By Nina Bachkatov and Andrew Wilson
Belarus president does not want the world to forget that the first agreements on Donbass were signed in its capital, Minsk, in February 2015, and that it represented a diplomatic success for the man still qualified at the time by Westerners as “the last dictator of Europe”. It led indeed to a thaw in the relations between Belarus, the European Union and Washington without antagonising Moscow.
Soon after Zelensky’s election, Lukashenko was keen to establish a good working relation with the new Ukrainian president. He multiplied the supportive declarations, bearing in mind that both countries are Slavic “brothers”, together with Russia. But both share the same concern for keeping a safe distance from Moscow without creating antagonism due to their economic dependency and historical relations. In national terms, Belarus has interest to settle the situation in the Donbass because, if the door of opportunity opened by the election of Zelensky is shut, renewed hostility between the West and Russia will put more pressure on Belarus foreign policy.
Lukashenko has always been cautious against attempts by president Poroshenko to engage Belarus and other partners in and outside the CIS into an anti-Russian political vendetta.
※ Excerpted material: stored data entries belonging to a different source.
-- ==== Sys2Proof/Syntax.lean ====
section
/-! DEFINITION. The operations of the opcode table, one constructor per row of `opcode_table.json`, in its order, and
the unit of presentation: a format of the table with the bytes of one operation (R90, R114). -/

namespace Sys2Proof

/-- The formats of the opcode table's rows. A code is met only in its own format, so the codes of two formats may be
equal. The tape-byte format is split by the FSM state (and block type) the row names, which decides what the byte
means (R177 to R187); the byte after 0xFF is a format of its own (R105). -/
inductive Fmt where
  /-- Port command with its operands beside it (R114). -/
  | portOp
  /-- Previous and current sample (R131). -/
  | samplePair
  /-- Classified-bit code, 2 bits (R93). -/
  | classifiedBit
  /-- Internal operation of the block: no code in the spec (log 2). -/
  | internal
  /-- FSM state code, 4 bits, with the completed byte beside it (R110, R173). -/
  | fsmState
  /-- Tape byte matched in NeedSyncByte (R175). -/
  | syncByte
  /-- Tape byte in NeedBlockType (R97). -/
  | typeByte
  /-- Tape byte in NeedLength with `BTYPE = Name` (R98). -/
  | lenNameByte
  /-- Tape byte in NeedLength with `BTYPE = EndOfFile` (R98). -/
  | lenEofByte
  /-- Tape byte in NeedLength with `BTYPE = Data` (R98). -/
  | lenDataByte
  /-- Tape byte in NeedCksum (R100). -/
  | cksumByte
  /-- Tape byte in NeedLeadByte (R101). -/
  | leadByte
  /-- `OUT_PENDING` code, 2 bits (R41). -/
  | outPending
  /-- `FAULT_CODE` or `HFAULT_CODE` code, 4 bits (R112). -/
  | faultCode
  /-- Host routine: no code in the spec (log 2). -/
  | hostRoutine
  /-- One content byte of the Detokenizer (R104). -/
  | detokByte
  /-- The content byte after 0xFF (R105, R107). -/
  | detokFn
  deriving DecidableEq, Repr

/-- One presented unit: the format it is presented in and its bytes, operands beside the code. -/
structure Item where
  fmt : Fmt
  bytes : List Byte
  deriving DecidableEq, Repr

/-- Why a unit is no operation of the spec. -/
inductive Reject where
  /-- The unit has no byte to hold a code. -/
  | noCode
  /-- The code byte holds no code of the unit's format. -/
  | noSuchCode
  /-- The operand bytes are fewer than the code asks for. -/
  | operandMissing
  /-- An operand lies outside the values the row's encoding admits. -/
  | operandOutOfClass
  deriving DecidableEq, Repr

/-- The operations of the opcode table. -/
inductive Instr where
  /-- NOP (R114). -/
  | nop
  /-- SAMPLE_PUSH `s` (R130). -/
  | samplePush (s : Sample)
  /-- EV_ACK (R311). -/
  | evAck
  /-- CFG_WRITE `reg`, `v` (R342). -/
  | cfgWrite (reg : BitVec 2) (v : Word)
  /-- RESET_ASSERT (R340). -/
  | resetAssert
  /-- RESET_DEASSERT (R341). -/
  | resetDeassert
  /-- PORT_RESERVED_6 (R114). -/
  | portReserved6
  /-- PORT_RESERVED_7 (R114). -/
  | portReserved7
  /-- CROSSING: previous and current sample (R131, R132). -/
  | crossing (prev cur : Sample)
  /-- CLS_BIT0 (R150). -/
  | clsBit0
  /-- CLS_BIT1 (R150). -/
  | clsBit1
  /-- CLS_NONE (R152). -/
  | clsNone
  /-- CLS_RESERVED (R93). -/
  | clsReserved
  /-- ALLOCATE (R170). -/
  | allocate
  /-- BITSTEP `c`: true is BIT1 (R172). -/
  | bitstep (c : Bool)
  /-- ST_NEED_SYNC_BYTE (R175). -/
  | stNeedSyncByte
  /-- ST_NEED_BLOCK_TYPE (R177). -/
  | stNeedBlockType (v : Byte)
  /-- ST_NEED_LENGTH (R178). -/
  | stNeedLength (v : Byte)
  /-- ST_NEED_NAME (R179). -/
  | stNeedName (v : Byte)
  /-- ST_NEED_FILE_TYPE (R180). -/
  | stNeedFileType (v : Byte)
  /-- ST_NEED_ASCII_FLAG (R181). -/
  | stNeedAsciiFlag (v : Byte)
  /-- ST_NEED_GAP_FLAG (R182). -/
  | stNeedGapFlag (v : Byte)
  /-- ST_NEED_START_ADDR (R183). -/
  | stNeedStartAddr (v : Byte)
  /-- ST_NEED_LOAD_ADDR (R184). -/
  | stNeedLoadAddr (v : Byte)
  /-- ST_NEED_DATA (R185). -/
  | stNeedData (v : Byte)
  /-- ST_NEED_CKSUM (R186). -/
  | stNeedCksum (v : Byte)
  /-- ST_NEED_LEAD_BYTE (R187). -/
  | stNeedLeadByte (v : Byte)
  /-- ST_DONE (R189). -/
  | stDone
  /-- ST_ILLEGAL_13 (R190). -/
  | stIllegal13
  /-- ST_ILLEGAL_14 (R190). -/
  | stIllegal14
  /-- ST_ILLEGAL_15 (R190). -/
  | stIllegal15
  /-- SYNC: the tape byte 0x3C in NeedSyncByte (R175). -/
  | sync
  /-- TYPE_NAME: 0x00 in NeedBlockType (R177). -/
  | typeName
  /-- TYPE_DATA: 0x01 in NeedBlockType (R177). -/
  | typeData
  /-- TYPE_EOF: 0xFF in NeedBlockType (R177). -/
  | typeEof
  /-- TYPE_INVALID: any other byte in NeedBlockType (R177). -/
  | typeInvalid (b : Byte)
  /-- LEN_NAME: 0x0F in NeedLength of a Name block (R178). -/
  | lenName
  /-- LEN_EOF: 0x00 in NeedLength of an EndOfFile block (R178). -/
  | lenEof
  /-- LEN_DATA: any byte in NeedLength of a Data block (R178). -/
  | lenData (l : Byte)
  /-- CKSUM: any byte in NeedCksum (R186). -/
  | cksum (c : Byte)
  /-- LEAD_BYTE: any byte in NeedLeadByte (R187). -/
  | leadByte (x : Byte)
  /-- EV_NONE: OUT_PENDING = 0 (R310). -/
  | evNone
  /-- EV_NAME: OUT_PENDING = 1 (R231). -/
  | evName
  /-- EV_PROGRAM: OUT_PENDING = 2 (R232). -/
  | evProgram
  /-- EV_RESERVED: OUT_PENDING = 3 (R41). -/
  | evReserved
  /-- FLT_NONE (R42). -/
  | fltNone
  /-- FLT_INTEGRITY (R186). -/
  | fltIntegrity
  /-- FLT_RESOURCE (R301). -/
  | fltResource
  /-- FLT_STRUCT_BLOCKNUM (R233). -/
  | fltStructBlocknum
  /-- FLT_STRUCT_LINE_OVERFLOW (R236). -/
  | fltStructLineOverflow
  /-- FLT_STRUCT_TRUNCATED (R235). -/
  | fltStructTruncated
  /-- FLT_DETOK_FN_RANGE (R266). -/
  | fltDetokFnRange
  /-- FLT_DETOK_TRUNC_PREFIX (R267). -/
  | fltDetokTruncPrefix
  /-- FLT_ILLEGAL_STATE (R190). -/
  | fltIllegalState
  /-- FLT_RESERVED: codes 9 to 15 (R112). -/
  | fltReserved (c : Code)
  /-- ON_NAME (R231). -/
  | onName
  /-- RECONSTRUCT (R232). -/
  | reconstruct
  /-- CHECK_BLOCK_NUMBER `b` (R233). -/
  | checkBlockNumber (b : Byte)
  /-- LINE_HEADER (R234). -/
  | lineHeader
  /-- NEXT_BYTE (R235). -/
  | nextByte
  /-- READ_CONTENT (R236). -/
  | readContent
  /-- EMIT_LINE `ln` (R237). -/
  | emitLine (ln : BitVec 16)
  /-- SENTINEL (R238). -/
  | sentinel
  /-- NORMALISE (R239). -/
  | normalise
  /-- HOST_FAULT `code` (R304). -/
  | hostFault (code : Code)
  /-- BLOCK_FAULT `code` (R303). -/
  | blockFault (code : Code)
  /-- DT_NUL (R264). -/
  | dtNul
  /-- DT_PRINT (R261). -/
  | dtPrint (b : Byte)
  /-- DT_OPTOK (R262). -/
  | dtOptok (b : Byte)
  /-- DT_FNPFX (R263). -/
  | dtFnpfx
  /-- DT_FN: the byte after 0xFF (R263, R266). -/
  | dtFn (m : Byte)
  /-- DT_ESC (R265). -/
  | dtEsc (b : Byte)
  deriving DecidableEq, Repr

end Sys2Proof
end

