@[simp] theorem sentinelTest_idx (s : State) : (sentinelTest s).idx = s.idx := rfl
@[simp] theorem sentinelTest_lastX (s : State) : (sentinelTest s).lastX = s.lastX := rfl
@[simp] theorem sentinelTest_prevNN (s : State) : (sentinelTest s).prevNN = s.prevNN := rfl
@[simp] theorem sentinelTest_oneLo (s : State) : (sentinelTest s).oneLo = s.oneLo := rfl
@[simp] theorem sentinelTest_oneHi (s : State) : (sentinelTest s).oneHi = s.oneHi := rfl
@[simp] theorem sentinelTest_zeroLo (s : State) : (sentinelTest s).zeroLo = s.zeroLo := rfl
@[simp] theorem sentinelTest_zeroHi (s : State) : (sentinelTest s).zeroHi = s.zeroHi := rfl
@[simp] theorem sentinelTest_active (s : State) : (sentinelTest s).active = s.active := rfl
@[simp] theorem sentinelTest_blk (s : State) : (sentinelTest s).blk = s.blk := rfl
@[simp] theorem sentinelTest_seq (s : State) : (sentinelTest s).seq = s.seq := rfl
@[simp] theorem sentinelTest_seqLen (s : State) : (sentinelTest s).seqLen = s.seqLen := rfl
@[simp] theorem sentinelTest_outPending (s : State) : (sentinelTest s).outPending = s.outPending := rfl
@[simp] theorem sentinelTest_fault (s : State) : (sentinelTest s).fault = s.fault := rfl
@[simp] theorem sentinelTest_faultCode (s : State) : (sentinelTest s).faultCode = s.faultCode := rfl
@[simp] theorem sentinelTest_rst (s : State) : (sentinelTest s).rst = s.rst := rfl
@[simp] theorem sentinelTest_d (s : State) : (sentinelTest s).d = s.d := rfl
@[simp] theorem sentinelTest_bi (s : State) : (sentinelTest s).bi = s.bi := rfl
@[simp] theorem sentinelTest_pos (s : State) : (sentinelTest s).pos = s.pos := rfl
@[simp] theorem sentinelTest_ctr (s : State) : (sentinelTest s).ctr = s.ctr := rfl
@[simp] theorem sentinelTest_lbuf (s : State) : (sentinelTest s).lbuf = s.lbuf := rfl
@[simp] theorem sentinelTest_llen (s : State) : (sentinelTest s).llen = s.llen := rfl
@[simp] theorem sentinelTest_text (s : State) : (sentinelTest s).text = s.text := rfl
@[simp] theorem sentinelTest_hfault (s : State) : (sentinelTest s).hfault = s.hfault := rfl
@[simp] theorem sentinelTest_hfaultCode (s : State) : (sentinelTest s).hfaultCode = s.hfaultCode := rfl
@[simp] theorem sentinelTest_ln (s : State) : (sentinelTest s).ln = s.ln := rfl
@[simp] theorem sentinelTest_ret (s : State) : (sentinelTest s).ret = s.ret := rfl
@[simp] theorem sentinelTest_stop (s : State) : (sentinelTest s).stop = atSentinel s := rfl
@[simp] theorem sentinelTest_dtOut (s : State) : (sentinelTest s).dtOut = s.dtOut := rfl
@[simp] theorem sentinelTest_dtPfx (s : State) : (sentinelTest s).dtPfx = s.dtPfx := rfl
@[simp] theorem sentinelTest_queue (s : State) : (sentinelTest s).queue = s.queue := rfl
@[simp] theorem sentinelTest_samples (s : State) : (sentinelTest s).samples = s.samples := rfl
@[simp] theorem sentinelTest_inputs (s : State) : (sentinelTest s).inputs = s.inputs := rfl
Zelensky was a blank page on which to write a new relationship and transmit political experience from an old hat towards a neophyte.
Since the Ukrainian election, Lukashenko has multiplied declarations of support to Kiev, and signals of controlled defiance to Moscow, coming back with recurrent litigious questions such as the oil deliveries, the limits of military cooperation, access to the Russian market, and doubts concerning the Russia-Belarus Union.
Lesson number one being that it is possible to develop solid and mutually interesting relations both with the West and Russia, which includes accepting temporary frictions and some hick-ups. But that is the only position allowing the development of the economy, national cohesion, mutually profitable trade. Most importantly, that is the way to save their countries being turned into an indirect line of confrontation between the West and Russia.
If the “last dictator of Europe” has been able to keep profitable contacts with Russia and orchestrate a thaw with the West, it should be a lot easier for a new president elected on a programme providing for reforms, pro-Western orientation, and a settlement of the Donbass conflict.
To that effect, Lukanshenko proposes two models which he has himself experimented, with a certain level of success, against all odds: a multi-vector foreign policy; and a new form of regional cooperation.
His multi-vector foreign policy has allowed Belarus to shelter from Russian pressure to further an integration process he himself sees as reducing Belarus independence; and to resist Western pressure for reforms that would have destroy his political basis by destabilising the economy. On this model, Zelensky had launched his own multi-vector diplomacy, conscious that the world is larger than the West and Russia. Meetings and visits include China, Turkey, India, Israel and Latin America, all too happy to develop contacts with the new president of an underdeveloped country full of potentialities but in need of cash. As Lukashenko has experimented, this could provide sources of investment and exchanges that do not put conditions to each dollar, euro or rouble.
The new regional cooperation Lukashenko dreams about would consist in an informal alliance of Belarus and Ukraine to create the largest regional influence’s bloc, a kind of non-aligned formula with good contacts with both Russia and the West, but on their own terms and with no exclusion of other partners. This would give another voice, and another tribune, to neighbours tired of an obligation to align on one side or the other, and provide Europeans with another vision of the Eastern and Central Europe than that usually relayed by Poland and the Baltic states.
Noteworthy to mention numerous declarations of support received by Zelensky from those four countries, even if he can not forget how their “support” to warrior Poroshenko encouraged the former president to become the divisive figure he has been. Zelensky knows too well it was more anti-Russian than pro-Ukrainian. Lukashenko has also been an object of interests from this four countries, for long a shelter and a supporter of his opposition.
The clearer formulation came during the Minsk Dialogue security forum on 8 October. Lukashenko spoke of Zelensky as “this young man from the East and the West” who was “left burdened with the terrible load” of the Donbass conflict he inherited. Lukashenko talked of his own experience in working with the Europeans in the Normandy forum (France, Germany, Russia and Ukraine) that they want to resuscitate despite its obvious inefficiency.
The push of Europeans to come back with a formula that showed its inefficiency demonstrates, for Lukashenko, the need for a new one (for instance the so-called Steinmeier proposition) and points to the need of new regional cooperation. He then emphasised the silence of Europe when “certain forces in Kiev are using the Normandy process to settle Donbass to crush the new government and new president”.
It was their first meeting since his election, and President Zelensky shows signs of sharing the vision of Lukashenko that at the end of the day all the “friends of Ukraine” act according to their own interests; and that the war is not only in Ukraine but in “our house, and it is we who must solve this problem,” at regional level, with the involvement of Americans if EU fails to move.
Of course, Lukashenko also acts according to his own interests. A closer cooperation with Ukraine might be rewarded by a closer relation with the EU, notably with a visa regime modelled on that Ukraine received long ago.